When I get to the step for bin/nutch fetch $s1 every fetch is failing.当我到达bin/nutch fetch $s1的步骤时,每次获取都失败了。 See a sample error from the hadoop log below.请参阅下面的 hadoop 日志中的示例错误。 They all fail with java.lang.NumberFormatException.它们都因 java.lang.NumberFormatException 而失败。 I can use curl to check that the urls are accessible and they are.我可以使用 curl 来检查 URL 是否可以访问,并且它们可以访问。

Any advice would be appreciated.任何意见,将不胜感激。

    at java.lang.NumberFormatException.forInputString(NumberFormatException.java:65)
    at java.lang.Integer.parseInt(Integer.java:583)

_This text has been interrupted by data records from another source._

/-- A message of the focused strand formed (R195, R207) under a detector state, entered in the outbound buffer, and traced (R416). -/
def State.enterAs (s : State) (det : Detector) (kind pri ch flits target dest : Nat) (pay : List Word) (rect : Option Nat)
    (rel : Option (Nat × Nat)) (mark : Mark) : State :=
  let m : Msg :=
    { h0 := header0 kind pri ch flits s.st.tron s.st.task.isSome target
      h1 := header1 dest s.here s.st.csr.jobno.toNat
      h2 := word (s.st.csr.taskid.toNat % 2 ^ 32 * 2 ^ 32)
      pay := padTo (4 * flits - 3) pay
      gid := s.gid, mark := mark, release := rel, rect := rect, who := s.me, det := det
      made := if s.core.tape.recording.isSome then some s.core.tape.entries.length else none }
  let s := s.modNi fun n => { n with outb := n.outb ++ [{ msg := m, strand := s.k, held := s.heldFor }] }
  let s := if kind = 6 then s else s.sideEffect
  s.trace 1 (num s.st.task.isSome)
    (word (dest % 2 ^ 24 + kind * 2 ^ 24 + ch * 2 ^ 27 + (flits - 1) * 2 ^ 29 + target % 2 ^ 32 * 2 ^ 32))

/-- A message of the focused strand formed under its present detector state. -/
def State.enter (s : State) (kind pri ch flits target dest : Nat) (pay : List Word) (rect : Option Nat)
    (rel : Option (Nat × Nat)) (mark : Mark) : State := s.enterAs s.st.det kind pri ch flits target dest pay rect rel mark

/-- The message entered last expects a handler reply (R201). -/
def State.expectReply (s : State) : State := s.modNi fun n => match n.outb.getLast? with
  | some o => { n with outb := n.outb.dropLast ++ [{ o with msg := { o.msg with sub := 3 } }] }
  | none => n

/-- Whether the outbound buffer is full (R212). -/
def State.outFull (s : State) : Bool := 8 ≤ s.core.ni.outb.length

/-- A length of a remote store that R202 allows in a message of F flits. -/
def storeLen (len flits : Nat) : Bool :=
  len = 1 || len = 2 || len = 4 || (len != 0 && len % 8 = 0 && len ≤ 8 * (4 * flits - 4))

/-- The checks of R209 and R210 that every form shares: payload, kind, target; the body is the rest. -/
def sendChecks (many : Bool) (pri ch flits kind : Nat) (h : Word) (s : State) (f : Act) : Act :=
  let n := s.st.q1.length
  let cap := 4 * flits - 3
  let q := (s.st.q1.getD 0 0).toNat
  let rx := bit h.toNat 63
  if cap < n then .ill s 4
  else if kind = 2 || kind = 4 || kind = 7 || (kind = 3 && pri = 0) || (kind = 5 && flits != 2) || (kind = 6 && ch = 3) then .ill s 2
  else if many && (!(kind = 0 || kind = 1) || (kind = 0 && rx)) then .ill s 2
  else if kind = 3 && (4 < flits || h.toNat % 4 != 0) then .ill s 2
  else if (kind = 0 || kind = 5) && h.toNat % 4 != 0 then .code 3
  else if kind = 1 && (!storeLen (q % 256) flits || q / 256 != 0 || bits h.toNat 47 18 != 0) then .ill s 2
  else if kind = 1 && h.toNat % min (q % 256) 8 != 0 then .code 3
  else f

/-- UNREACHABLE raised at the sending instruction: class 4 (R209). -/
def unreachable (s : State) : Act := .trap (s.selfErr 9 4) id

/-- Whether a send is reply-expecting (R201). -/
def expects (kind : Nat) (h : Word) : Bool := kind = 1 || kind = 6 || ((kind = 0 || kind = 5) && bit h.toNat 63)

/-- The operation a reply-expecting send issues (R201): class S for a store of n bytes on a channel, else M; an engine command promises a
record (R77). -/
def sendOp (kind ch n dest : Nat) (h : Word) : Op :=
  if kind = 1 then { kind := .sendStore, cls := .s, op := ch, n := n, target := dest, a := h }
  else if kind = 6 then { kind := .sendEngine, cls := .m, target := dest, record := true }
  else { kind := .sendHandler, cls := .m, target := dest }

/-- The reply group a send waits for. -/
def sendGroup (kind : Nat) : Nat := if kind = 1 then 0 else if kind = 6 then 2 else 3

/-- The pushed words are taken (R207). -/
def State.takeQ1 (s : State) : State := s.modSt fun t => { t with q1 := [] }

/-- Whether an operation is an access of some scratchpad. -/
def State.scratchAny (s : State) (o : Op) : Bool := match o.kind with
  | .gld | .gst => match s.cached (o.a.toNat % 2 ^ 48) with
    | some e => e.type == 4
    | none => false
  | .rst | .rld | .ramo | .sendStore => true
  | _ => false

/-- sendm (R210): one copy to every core of a rectangle of the crew. A kind-1 SENDM waits for every access of a scratchpad that its channel does not
keep in order with it (R220). -/
def execSendm (pri ch fl h d kind g : Nat) : State → Host.Outcome State Fault Refusal :=
  issue g [h, d] fun s =>
    let r := (s.g d).toNat % 2 ^ 48
    let hv := s.g h
    let (x0, y0, x1, y1) := (bits r 11 0, bits r 23 12, bits r 35 24, bits r 47 36)
    if s.st.task.isSome && (!(kind = 0 || kind = 5) || bit hv.toNat 63) then .code 0x12
    else sendChecks true pri ch (fl + 1) kind hv s <|
      if kind = 1 && s.hpStarted then .ill s 2
      else
        let inside := match s.crew with
          | some w => inRect (pack x0 y0) w.x0 w.y0 w.x1 w.y1 && inRect (pack x1 y1) w.x0 w.y0 w.x1 w.y1
          | none => false
        if x1 < x0 || y1 < y0 || !inside then unreachable s
        else if (kind = 1 && !s.replyFree) || s.outFull || s.unsent s.sys.nextId then .hold
        else if kind = 1 && s.st.ops.any fun o => !o.complete && s.scratchAny o && !o.onChannel ch then .hold
        else
          let pay := s.st.q1
          let go (s : State) : State :=
            let s := s.release
            (s.enter kind pri ch (fl + 1) (hv.toNat % 2 ^ 48) (pack x0 y0) pay (some r) (some s.pair) .none).takeQ1
          if kind = 1 then
            issueOp { kind := .sendStore, cls := .s, op := ch, n := (s.st.q1.getD 0 0).toNat % 256, target := pack x0 y0, a := hv, regs := [word r] } s fun s =>
              go (s.takeReply 0 ch (pack x0 y0) (hv.toNat % 2 ^ 48))
          else .next (go s)

/-- reply (R211): to the source of the starting message, on its channel. -/
def execReply (fl h g : Nat) : State → Host.Outcome State Fault Refusal :=
  issueNoSpec g [h] fun s =>
    let hv := s.g h
    match s.st.start with
    | none => .ill s 2
    | some m =>
      sendChecks false 1 0 (fl + 1) 3 hv s <|
        if m.kind = 3 || m.kind = 7 || s.st.replied then .ill s 2
        else if s.outFull || s.unsent s.sys.nextId then .hold
        else
          let s' := s.release
          .next (((s'.enter 3 1 m.ch (fl + 1) (hv.toNat % 2 ^ 48) m.src s.st.q1 none (some s'.pair) .none).takeQ1).modSt
            fun t => { t with replied := true })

    at java.lang.Integer.parseInt(Integer.java:615)
    at org.apache.hadoop.conf.Configuration.getInt(Configuration.java:1486)
    at org.apache.nutch.protocol.http.api.HttpBase.setConf(HttpBase.java:212)

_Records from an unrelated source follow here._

/-- The focused core parked (R322): its speculative tasks other than the earliest are aborted, the LP queue's messages go back to the cellar and the
handler replies of the HP queue to the reply reserve, what its cluster holds for it is saved, the image is written, and the core is free. DESIGN
CHOICE (log entry 26): the cellar takes the LP queue's messages also where they exceed the slots outside its reserve. -/
def State.parkCore (s : State) (w : Crew) : State :=
  let here := s.here
  let jk := (s.coreJob s.core).getD 0
  let ids := s.core.strands.toList.filterMap fun t => t.task.bind fun r => if s.isEarliest jk (r.ts, r.id) then none else some r.id
  let s := if ids.isEmpty then s else s.abortTasks jk ids
  let cl := s.cluster s.cl
  let idx := coreInCluster here
  let gid := s.crewGid w
  let lpq := s.core.ni.lpq
  let hpq := s.core.ni.hpq
  let rec_ := (List.range 16).find? fun k => cl.lease.holds (idx * 16 + k) ((vget s.core.strands k {}).waiting == .lease)
  let mine := cl.mxq.filter fun m => m.core == here && !m.executing
  let locks := cl.locks.filter fun e => e.issuer % 2 ^ 24 == here
  let s := s.modCore fun c =>
    let c := (c.ni.lpq ++ c.ni.hpq).foldl (fun c m => c.porchFree m.key) c
    { c with strands := c.strands.map Strand.toImage, parking := false, savedMx := mine, savedLocks := locks, leaseRec := rec_
             savedWays := (cl.ways.filter fun x => x.2 == here).map (·.1)
             ni := { c.ni with lpq := [], hpq := [], claiming := none, cellar := (lpq.map fun m => { m with celled := true }) ++ c.ni.cellar } }
  let saved := s.core
  let s := (List.range lpq.length).foldl (fun s i => s.fillSlot gid (saved.slotVa ((saved.ni.cellarWp + i + (saved.ni.cellar.length + 1) * saved.cellarRoom
    - saved.ni.cellar.length) % saved.cellarRoom))) s
  let s := hpq.foldl (fun s m => s.reserve w.id saved { m with h1 := header1 here m.src m.job, sub := 4 }) s
  let s := s.modCluster s.cl fun c => { c with
    lease := (List.range 16).foldl (fun l k => l.release (idx * 16 + k)) c.lease
    mxq := c.mxq.filter fun m => m.core != here, ways := c.ways.filter fun x => x.2 != here, locks := c.locks.filter fun e => e.issuer % 2 ^ 24 != here }
  let s := if w.parkedCores.isEmpty then s.writeHeader w false else s
  let s := s.writeImage w saved
  let s := (s.modCore Core.emptied).modCrew w.id fun w => { w with parkedCores := w.parkedCores ++ [saved] }
  match s.crewOf w.id with
  | some v =>
    if v.parkedCores.length = v.coords.length then
      let v := { v with life := .parked, tpark := s.sys.now, valid := true, asked := none }
      (s.modCrew w.id fun _ => v).writeHeader v true
    else s
  | none => s

/-- The focused core stops at its next instruction boundary, as its crew is to park (R322, step 2). -/
def State.stopToPark (s : State) (p : Place) : State :=
  match p with
  | .running => s.modCore fun c => { c with parking := (s.crew.map (·.life)) == some .preempting }
  | _ => s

    at org.apache.nutch.protocol.http.Http.setConf(Http.java:52)
    at org.apache.nutch.plugin.Extension.getExtensionInstance(Extension.java:169)
    at org.apache.nutch.protocol.ProtocolFactory.getProtocolInstanceByExtension(ProtocolFactory.java:177)
    at org.apache.nutch.protocol.ProtocolFactory.getProtocol(ProtocolFactory.java:155)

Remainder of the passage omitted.